Dalam tafsir tersebut telah dijelaskan yang penulis sederhanakan bahwa maksud pemberi gratifikasi memiliki kepentingan dengan apa yang diinginkan agar penerima gratifikasi melakukan atau tidak melakukan atas kewenangan yang dimilikinya.
Menurut Hafrida dalam jurnal Analisis Yuridis terhadap Gratifikasi dan Suap sebagai Tindak Pidana Korupsi Menurut Undang-Undang Nomor 31 Tahaun 1999 Jo. Undang-Undang Nomor 20 Tahun 2001 tentang Pemberantasan Tindak Pidana Korupsi (2013), terdapat empat unsur-unsur gratifikasi yakni:
Subyek hukum atau pembuatnya merupakan pegawai negeri atau penyelenggara negara
Pegawai negeri meliputi PNS, pejabat publik dan orang yang menerima gaji atau upah dari keuangan negara atau pajak.
Baca Juga: Sumber Hukum: Pengertian dan Jenisnya
Sedangkan penyelenggara negara merupakan pejabat negara yang menjalankan fungsi eksekutif, yudikatif dan legislatif.

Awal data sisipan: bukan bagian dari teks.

theorem witness_GuideCorrectAndZero :
    ((inEngine .idle).ready .guide ∧ 0 ≤ (inEngine .idle).inForce.guideStepMax ∧
        (inEngine .idle).engine.followsTarget = false) ∧
      (unguided.ready .guide ∧ unguided.engine.followsTarget = true ∧
        unguided.activeEntry.map (fun e => e.record.guided) = some false) ∧
      (busy.ready .guide ∧ busy.engine.followsTarget = true ∧
        busy.activeEntry.map (fun e => e.record.guided) = some true ∧ busy.guide.mailbox = none) ∧
      (max (-256) (min 256 ((256#16).toInt)) = (256#16).toInt ∧
        max (-256) (min 256 ((257#16).toInt)) ≠ (257#16).toInt) ∧
      (let s : State := { busy with guide := ⟨.guiding 0, some ⟨⟨256, 0⟩, 65535⟩, ⟨0, 0⟩⟩ };
        s.ready .guide ∧ s.guide.mailbox = some ⟨⟨256, 0⟩, 65535⟩) := by
  unfold State.ready; decide

theorem witness_EncReportFormsShelter :
    ((inEngine .idle).ready .enclosure ∧ 16777215 < (16777216#32).toNat ∧ 1 < (2#8).toNat) ∧
      ((16777215#32).toNat ≤ 16777215 ∧ (1#8).toNat ≤ 1 ∧ (inEngine .idle).enclosure.shelter = false) ∧
      ((sheltered .parked).ready .enclosure ∧ (sheltered .parked).enclosure.shelter = true ∧
        (sheltered .parked).inputs.shelter.level = true) ∧
      (let s : State := { inEngine .parked with enclosure := { State.reset.enclosure with shelter := true } };
        s.ready .enclosure ∧ s.enclosure.shelter = true ∧ s.inputs.shelter.level = false) ∧
      ((inEngine .unset).ready .enclosure ∧ (inEngine (.stopping .idle)).ready .enclosure) ∧
      (busy.ready .enclosure ∧ busy.enclosure.shelter = false ∧ busy.engine.isTarget = true ∧
        busy.activeEntry = some (fixedActive .tracking 0)) := by
  unfold State.ready; decide

/-- A report at the age of ENC_TIMEOUT, judged until now. -/
def oldReport : State :=
  { inEngine .idle with enclosure := ⟨some ⟨16777215, false, 5000⟩, .aligned, false, false⟩ }

theorem witness_ReportAgeExpires :
    oldReport.counting ∧ oldReport.enclosure.report = some ⟨16777215, false, 5000⟩ ∧
      oldReport.latest .encTimeout < min 600001 (5000 + 1) ∧ oldReport.enclosure.alignment ≠ .unknown ∧
      ((0 : Int) ≤ 16777215 ∧ (16777215 : Int) < 16777216 ∧ (0 : Int) ≤ 5000 ∧ (5000 : Int) ≤ 5000) := by
  unfold State.counting; decide

/-- The mount at azimuth 0 with a report of a slit, whose age the event brings to ENC_TIMEOUT. -/
def reported (slit : Nat) : State :=
  { inEngine .idle with enclosure := ⟨some ⟨slit, false, 4999⟩, .unknown, false, false⟩ }

/-- No report, and a slit at ENC_TOL from the demand and 1 count farther, on either side of it (R142). -/
theorem witness_ReportAgeExpires_judged :
    ((inEngine .idle).counting ∧ (inEngine .idle).enclosure.report = none) ∧
      ((reported 0).counting ∧ ¬ (reported 0).latest .encTimeout < min 600001 (4999 + 1)) ∧
      [93207, 93208, 16777216 - 93207, 16777216 - 93208].map
          (fun x => (after (.demandEvent pinsQuiet []) (reported x)).enclosure.alignment) =
        [.aligned, .misaligned, .aligned, .misaligned] := by
  unfold State.counting; decide

/-! ### Witnesses: event lines and step outputs -/

/-- EV1 with a mode, a phase and its timer at 1. -/
def withLine (m : LineMode) (p : LinePhase) (t : Option Nat) : State :=
  { inEngine .idle with
    lines := State.reset.lines.set .ev1 ⟨.second, m, true, 3, 2, p, t, decide (p = .active), 0, false⟩ }

theorem witness_EventLineRequests :
    State.reset.ready .schedule ∧ 4 ≤ (4#8).toNat ∧
      (3, LineId.ev3) ∈ [((0 : Byte), LineId.ev0), (3, .ev3)] ∧ lineOfCode 3 = some .ev3 ∧ 11 ≤ (11#8).toNat ∧
      5 ≤ (5#8).toNat ∧ (sourceOfCode 10 = some .fault ∧ modeOfCode 4 = some .toggle ∧ (1#8).toNat ≤ 1 ∧
        (1#16).toNat ≠ 0) ∧
      ((withLine .manual .quiet none).ready .schedule ∧
        ((withLine .manual .quiet none).lines.get .ev1).mode = .manual ∧
        ((withLine .manual .quiet none).lines.get .ev0).mode ≠ .manual) := by
  unfold State.ready; decide

/-- EV1 with its timer marked as set at the demand event that is due. -/
def markedLine : State :=
  { withLine .delayed .delay (some 2) with
    time := { State.reset.time with mountTime := 1000000, eventDue := true }
    lines := State.reset.lines.set .ev1 ⟨.second, .delayed, true, 3, 2, .delay, some 2, false, 0, true⟩ }

/-- A line of each mode, on an event of its source and on none; a timer at 2 that counts and one marked; at 1 in DELAY and in
ACTIVE. -/
theorem witness_LineTimersExpire :
    ((withLine .manual .quiet none).counting ∧ ((withLine .manual .quiet none).lines.get .ev1).source = .second ∧
        ((withLine .manual .quiet none).lines.get .ev1).timer = none ∧
        (withLine .toggle .quiet none).nextEventTime % 1000000 ≠ 0) ∧
      ((withLine .delayed .delay (some 2)).counting ∧
        ((withLine .delayed .delay (some 2)).lines.get .ev1).fresh = false) ∧
      (markedLine.counting ∧ (markedLine.lines.get .ev1).fresh = true ∧
        (markedLine.lines.get .ev1).phase ≠ .quiet ∧ (markedLine.lines.get .ev1).timer = some 2 ∧
        markedLine.nextEventTime % 1000000 = 0) ∧
      ((withLine .delayed .delay (some 1)).counting ∧
        ((withLine .delayed .delay (some 1)).lines.get .ev1).timer = some 1 ∧
        ((withLine .delayed .delay (some 1)).lines.get .ev1).fresh = false) ∧
      ((withLine .pulse .active (some 1)).counting ∧
        ((withLine .pulse .active (some 1)).lines.get .ev1).source = .second ∧
        ((withLine .pulse .active (some 1)).lines.get .ev1).fresh = false ∧
        (withLine .pulse .active (some 1)).nextEventTime % 1000000 ≠ 0) := by
  unfold State.counting; decide

theorem witness_CountIsIssuedInFull :
    (1 : Int) ≠ 0 ∧ magnitude (-250) ≤ 250 ∧ StepOut.initial.schedule = none ∧ StepOut.initial.waiting = [] ∧
      (let n := 250; let i := 249; i < n ∧ 2 + i * 996 / n ≤ 994 ∧ i + 1 = n) ∧
      (let n := 250; let i := 0; i < n ∧ 2 + i * 996 / n ≤ 2 ∧ 2 < 2 + (i + 1) * 996 / n) := by
  decide

/-- The AZ output at `e` microseconds into a schedule of 250, with a count waiting. -/
def stepping (e : Nat) : State :=
  { inEngine .idle with
    steps := State.reset.steps.set .az ⟨some ⟨⟨true, 250⟩, e⟩, [⟨false, 1⟩], true, false, 0⟩ }

theorem witness_StepRowsAdvance :
    (State.reset.resetLow = false ∧ (State.reset.steps.get .az).schedule = none ∧
        (State.reset.steps.get .az).waiting = []) ∧
      (let s := stepping 993;
        s.resetLow = false ∧ (s.steps.get .az).stepHigh = false ∧ risen 250 993 < 250 ∧
          s.withinPeriod (3 + risen 250 993 * 996 / 250 - 993) = true) ∧
      (let s := stepping 0;
        0 < 3 + (250 - 1) * 996 / 250 ∧ s.withinPeriod (3 + (250 - 1) * 996 / 250 - 0) = true) ∧
      (let late := { stepping 0 with time := { State.reset.time with mountTime := 999 } };
        late.withinPeriod (3 + risen 250 0 * 996 / 250 - 0) = false ∧
          late.withinPeriod (3 + (250 - 1) * 996 / 250 - 0) = false) ∧
      (250 ≤ risen 250 994 ∧ 994 = 2 + 249 * 996 / 250 ∧ 5 = 2 + 1 * 996 / 250) ∧
      (let high : State :=
          { stepping 5 with
            steps := State.reset.steps.set .az ⟨some ⟨⟨true, 250⟩, 5⟩, [⟨false, 1⟩], true, true, 2⟩ }
        let due := { high with time := { State.reset.time with mountTime := 1000, eventDue := true } };
        high.withinPeriod 1 = true ∧ due.withinPeriod 1 = false) := by
  decide

/-! ### Witnesses: demand events -/

theorem witness_DemandEventSamplesAndCommits :
    (¬ ({ State.reset with resetLow := true } : State).counting) ∧
      (¬ (withClock .idle (clock 281474976710000 .free 0 none none)).counting) ∧
      (withClock .idle (clock 281474976709999 .free 0 none none)).counting := by
  unfold State.counting; decide

theorem reset_counting : State.reset.counting := ⟨rfl, by decide⟩

/-- The FIXED target's position lies inside the default limits. -/
theorem reset_within (ax : Axis) :
    0 ≤ State.reset.inForce.cstep ∧ 0 ≤ State.reset.inForce.guideRange ∧
      State.reset.within ax (roundCounts ((fixedPositions ⟨0, 4000000, 0⟩ 0).get ax)) = true := by
  cases ax <;> decide

/-- The mount at rest inside its limits, with nothing ACTIVE, in a state. -/
def standing (e : Engine) : State := { inEngine e with axes := restAt 0 4000000 0 }

/-- In any engine state it is calm: a demand event's turns find nothing to do but the engine's own. -/
theorem standing_calm (e : Engine) : (standing e).calm pinsQuiet :=
  ⟨reset_counting, fun i => by cases i <;> rfl, rfl, rfl⟩

/-- IDLE, WAITING and PARKED. -/
theorem witness_DemandEventSamplesAndCommits_held :
    [Engine.idle, .waiting, .parked].map (fun e => (standing e).engine) = [.idle, .waiting, .parked] ∧
      (standing .idle).calm pinsQuiet :=
  ⟨rfl, standing_calm _⟩

/-- STOPPING that is at rest and that is not, and PARKING at the park position and away from it. -/
theorem witness_FollowerAndDeceleration_events :
    (standing (.stopping .idle)).calm pinsQuiet ∧ (standing (.stopping .idle)).enable = true ∧
      (∀ e ∈ (standing (.stopping .idle)).night.entries, e.isActive = false) ∧
      brake 655 655 = 0 ∧ brake 655 656 ≠ 0 ∧
      ((standing .parking).enable = true ∧ (standing .parking).inForce.park = ⟨0, 4000000, 0⟩) ∧
      (after (.demandEvent pinsQuiet []) (standing .parking)).engine = .parked ∧
      (after (.demandEvent pinsQuiet []) { standing .parking with axes := restAt 0 233017 0 }).engine = .parking ∧
      (after (.demandEvent pinsQuiet []) (standing (.stopping .idle))).engine = .idle := by
  exact ⟨standing_calm _, by decide⟩

/-- The mount on a TRACK target with a chain, in an engine state. -/
def onChain (e : Engine) (p : Phase) (chain : List Segment) : State :=
  { standing e with
    night := ⟨[⟨trackRecord, .active p, ⟨some 0, some 0, none, none, none, some (tallyOf 0)⟩, chain⟩], true⟩
    free := 512 - chain.length }

theorem onChain_calm (e : Engine) (p : Phase) (chain : List Segment) :
    (onChain e p chain).calm pinsQuiet ∧
      (onChain e p chain).onTrack
        ⟨trackRecord, .active p, ⟨some 0, some 0, none, none, none, some (tallyOf 0)⟩, chain⟩ 0 :=
  ⟨⟨reset_counting, fun i => by cases i <;> rfl, rfl, rfl⟩,
    rfl, rfl, rfl, rfl, rfl, rfl, (reset_within .az).1, (reset_within .az).2.1,
    fun ax => ⟨by cases ax <;> rfl, by cases ax <;> rfl⟩⟩

/-- A segment 1 count above the upper elevation limit. -/
def highSeg : Segment := ⟨1000, 2, ⟨0, BitVec.ofInt 48 (4171003 * 65536), 0⟩, ⟨0, 0, 0⟩, ⟨0, 0, 0⟩⟩

/-- The end a demand event gave the entry. -/
def endOf (s : State) : List EntryStatus :=
  (after (.demandEvent pinsQuiet []) s).night.entries.map Entry.status

/-- With onChain_calm: a chain that covers the event and one that has run out, the target inside the limits and outside,
followed and slewed to. -/
theorem witness_CoveringSegment_events :
    (covering 1000 [seg 1000 2] = some (seg 1000 2) ∧ covering 1000 [seg 2000 2] = none ∧
      covering 1000 [highSeg] = some highSeg) ∧
      (let p := segPositions (seg 1000 2) 0 0
        let s := onChain (.slewing 0 0) .slewing [seg 1000 2]
        let far := { s with axes := restAt 0 233017 0 };
        [Axis.az, .el, .rot].all (fun ax => s.within ax (roundCounts (p.get ax))) = true ∧
          s.within .el (roundCounts ((segPositions highSeg 0 0).get .el)) = false ∧
          [Axis.az, .el, .rot].all (fun ax => s.within ax (s.axes.get ax).demand) = true ∧
          (let m := far.followTo p (segRates (seg 1000 2) 0);
            far.captureTest p (segRates (seg 1000 2) 0) m = false ∧
              [Axis.az, .el, .rot].all (fun ax => far.within ax (roundCounts (m.get ax).pos)) = true)) ∧
      [endOf (onChain (.tracking 0) .tracking [seg 2000 2]), endOf (onChain (.tracking 0) .tracking [highSeg]),
        endOf (onChain (.slewing 0 0) .slewing [highSeg]), endOf (onChain (.settling 0) .settling [seg 1000 2])] =
        [[.ended .runout], [.ended .limit], [.ended .limit], [.active .settling]] := by
  decide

Contohnya presiden dan wakil presiden, MPR, DPR, DPD, dan lainnya.
Perlu penulis sampaikan ulang bahwa berkaitan dengan gratifikasi ataupun suap, tentu objek penerima cirinya merupakan orang yang menerima gaji dari rakyat atau pajak.
Perbuatannya ialah menerima pemberian dalam arti luas.
Makna dari pemberian ini mengacu pada Pasal 12 B UU Nomor 20 Tahun 2001. Perbuatan yang tergolong gratifikasi ialah menerima sesuatu yang didasarkan atau dikaitkan pada jabatannya.
Misalnya menerima uang, barang atau hadiah sebagai imbalan, fasilitas pribadi, dan lain sebagainya.
Terkait objeknya pun beragam dan sama sebagaimana yang telah disebutkan diatas.
Pemberiannya berhubungan dengan jabatan yang dimilikinya.
Pemberian yang digolongkan dalam gratifikasi yakni berhubungan dengan jabatan yang dimilikinya.
Misalnya pemberian hadiah atau uang karena telah dibantu, pemberian tiket perjalanan kepada keluarga pejabat untuk keperluan pribadi, dan lainnya.
Sanksi Pidana Gratifikasi
Kualifikasi gratifikasi yang dapat diberi sanksi atau dipidana adalah gratifikasi yang memenuhi unsur Pasal 12B UU 20/2001.
Bunyi pasal tersebut mengatakan bahwa setiap gratifikasi kepada pegawai nigeri atau penyelenggara negara dianggap pemberian suap apabila berhubungan dengan jabatannya dan yang berlawanan dengan kewajiban atau tugasnya, dengan ketentuan sebagai berikut:
Nilainya Rp10 juta atau lebih, pembuktian bahwa gratifikasi tersebut bukan merupakn suap dilakukan oleh penerima gratifikasi;
Nilainya kurang dari Rp10 juta, pembuktian bahwa gratifikasi tersebut suap dilakukan oleh penuntut umum.
Adapun pidana bagi pegawai negeri atau penyelenggara negara yang memenuhi kriteria di atas adalah pidana penjara seumur hidup atau pidana penjara paling singkat 4 tahun dan paling lama 20 tahun, dan pidana denda paling sedikit Rp200 juta dan paling banyak Rp1 miliar.
Namun, apabila penerima gratifikasi sebagaimana yang telah disampaikan diatas melaporkannya kepada KPK paling lambat 30 hari kerja sejak tanggal gratifikasi diterima, dengan demikian ketentuan Pasal 12B UU 20/2001 tidak berlaku.
Terdapat beberapa jenis gratifikasi yang dikecualikan dari kewajiban pelaporan tersebut lebih jelasnya sebagaimana yang diatur dalam Pasal 2 Peraturan KPK 2/2019.